> [PROBLEM DESCRIPTION] Every line below between the line holding "def lfByte : Byte := 0x0A" and the line holding "rd (r : Reg)", inclusive, should be repeated exactly, and all other lines omitted.

RECORDED INFORMATION START

-- ==== Sys2Proof/Syntax.lean ====
section
/-! DEFINITION. The operations the block accepts (00_scope.md R2): one constructor per mnemonic and format of
spec/opcode_table.json (log 14), and the register names of 10_state.md R26. -/

namespace Sys2Proof

/-- The 24 registers of R26. "Registers are named, not numbered" (R17). -/
inductive Reg
  | id | cmd | status | errCode | errInfo | loadData | loadPos | declCount | len | maxBright | dynRange | timeIndex
  | pwm0Duty | pwm1Duty | tickCount | tblAddr | lutData | sampleData | lineCount | lastCmd | irqEn | cap | params
  | tickCycles
deriving DecidableEq, Repr, Inhabited

/-- The whitespace set WS of R21. -/
def wsBytes : List Byte := [0x09, 0x0A, 0x0B, 0x0C, 0x0D, 0x20]

/-- "on" (R20). -/
def onBytes : List Byte := [0x6F, 0x6E]

/-- "off" (R20). -/
def offBytes : List Byte := [0x6F, 0x66, 0x66]

/-- LF, the line terminator (R88). -/
def lfByte : Byte := 0x0A

/-- "one of {TurnOn, TurnOff, Unrecognized}" (R89). -/
inductive Command
  | turnOn | turnOff | unrecognized
deriving DecidableEq, Repr, Inhabited

/-- The operations. Operands are the fields the table and 30_encoding.md give each word; ignored bits are kept as operands,
so that no bit of an encoding is dropped. -/
inductive Instr
  /-- BUS_MISALIGNED on a write (R136): `addr[1:0] != 0`, any strobe, any data. -/
  | busMisalignedW (wstrb : BitVec 4) (addr : BitVec 8) (wdata : Word)
  /-- BUS_MISALIGNED on a read (R136). -/
  | busMisalignedR (addr : BitVec 8)
  /-- NOP (R147): CMD word 0. -/
  | nop
  /-- LOAD_COMMIT (R97): CMD word 1. -/
  | loadCommit
  /-- SCALE (R104): CMD word 2. -/
  | scale
  /-- START (R118): CMD word 3. -/
  | start
  /-- CMD_ILLEGAL (R148): any other CMD word. -/
  | cmdIllegal (wdata : Word)
  /-- WR STATUS, v (R144). -/
  | wrStatus (v : Word)
  /-- LDB b (R96): `wdata[7:0]` and the ignored `wdata[31:8]`. -/
  | ldb (b : Byte) (ignored : BitVec 24)
  /-- WR MAX_BRIGHT, v (R102). -/
  | wrMaxBright (v : Word)
  /-- WR DYN_RANGE, v (R103). -/
  | wrDynRange (v : Word)
  /-- WR TBL_ADDR, v (R145). -/
  | wrTblAddr (v : Word)
  /-- WR IRQ_EN, v (R146): `v[0]` is used, `v[31:1]` ignored. -/
  | wrIrqEn (v : Word)
  /-- BUS_UNMAPPED on a write (R138): aligned, full strobe, offset 0x60 or above. -/
  | busUnmappedW (addr : BitVec 8) (wdata : Word)
  /-- BUS_UNMAPPED on a read (R138). -/
  | busUnmappedR (addr : BitVec 8)
  /-- WR_RO (R143): a write to a read-only register. -/
  | wrRo (r : Reg) (wdata : Word)
  /-- BUS_PARTIAL (R137): aligned write with a strobe other than 0xF. -/
  | busPartial (wstrb : BitVec 4) (addr : BitVec 8) (wdata : Word)
  /-- RD_WO (R140): a read of CMD or LOAD_DATA. -/
  | rdWo (r : Reg)
  /-- RD_LUT (R141): a read of LUT_DATA. -/
  | rdLut
  /-- RD_SAMPLE (R142): a read of SAMPLE_DATA. -/
  | rdSample
  /-- RD REG (R139): a read of any other register. -/
  | rd (r : Reg)
  /-- LINE_ON (R127): the trimmed line is `on` and the line is not overlong. -/
  | lineOn
  /-- LINE_OFF (R128): the trimmed line is `off` and the line is not overlong. -/
  | lineOff
  /-- LINE_OTHER (R129): any other trimmed text, or an overlong line. -/
  | lineOther (text : List Byte) (ovf : Bool)
  /-- SCALER_STEP (R105). -/
  | scalerStep
  /-- TICK_DUE (R120). -/
  | tickDue
  /-- TICK_STEP (R119). -/
  | tickStep
  /-- RX_ACCEPT (R125): the byte the environment offers. -/
  | rxAccept (b : Byte)
  /-- DISPATCH (R126). -/
  | dispatch
  /-- TX_DEPART (R131). -/
  | txDepart
  /-- PWM_RELOAD (R121). -/
  | pwmReload
  /-- RESET (R173). -/
  | reset
deriving DecidableEq, Repr, Inhabited

/-- What the block decodes (R79): a 44-bit write word, an 8-bit read word, or the kept bytes of a complete control line
with its overlong flag. -/
inductive Wire
  | busw (w : BitVec 44)
  | busr (a : BitVec 8)
  | line (kept : List Byte) (ovf : Bool)
deriving DecidableEq, Repr

end Sys2Proof
end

RECORDED INFORMATION END

> [ANSWER BELOW]
def lfByte : Byte := 0x0A

/-- "one of {TurnOn, TurnOff, Unrecognized}" (R89). -/
inductive Command
  | turnOn | turnOff | unrecognized
deriving DecidableEq, Repr, Inhabited

/-- The operations. Operands are the fields the table and 30_encoding.md give each word; ignored bits are kept as operands,
so that no bit of an encoding is dropped. -/
inductive Instr
  /-- BUS_MISALIGNED on a write (R136): `addr[1:0] != 0`, any strobe, any data. -/
  | busMisalignedW (wstrb : BitVec 4) (addr : BitVec 8) (wdata : Word)
  /-- BUS_MISALIGNED on a read (R136). -/
  | busMisalignedR (addr : BitVec 8)
  /-- NOP (R147): CMD word 0. -/
  | nop
  /-- LOAD_COMMIT (R97): CMD word 1. -/
  | loadCommit
  /-- SCALE (R104): CMD word 2. -/
  | scale
  /-- START (R118): CMD word 3. -/
  | start
  /-- CMD_ILLEGAL (R148): any other CMD word. -/
  | cmdIllegal (wdata : Word)
  /-- WR STATUS, v (R144). -/
  | wrStatus (v : Word)
  /-- LDB b (R96): `wdata[7:0]` and the ignored `wdata[31:8]`. -/
  | ldb (b : Byte) (ignored : BitVec 24)
  /-- WR MAX_BRIGHT, v (R102). -/
  | wrMaxBright (v : Word)
  /-- WR DYN_RANGE, v (R103). -/
  | wrDynRange (v : Word)
  /-- WR TBL_ADDR, v (R145). -/
  | wrTblAddr (v : Word)
  /-- WR IRQ_EN, v (R146): `v[0]` is used, `v[31:1]` ignored. -/
  | wrIrqEn (v : Word)
  /-- BUS_UNMAPPED on a write (R138): aligned, full strobe, offset 0x60 or above. -/
  | busUnmappedW (addr : BitVec 8) (wdata : Word)
  /-- BUS_UNMAPPED on a read (R138). -/
  | busUnmappedR (addr : BitVec 8)
  /-- WR_RO (R143): a write to a read-only register. -/
  | wrRo (r : Reg) (wdata : Word)
  /-- BUS_PARTIAL (R137): aligned write with a strobe other than 0xF. -/
  | busPartial (wstrb : BitVec 4) (addr : BitVec 8) (wdata : Word)
  /-- RD_WO (R140): a read of CMD or LOAD_DATA. -/
  | rdWo (r : Reg)
  /-- RD_LUT (R141): a read of LUT_DATA. -/
  | rdLut
  /-- RD_SAMPLE (R142): a read of SAMPLE_DATA. -/
  | rdSample
  /-- RD REG (R139): a read of any other register. -/
  | rd (r : Reg)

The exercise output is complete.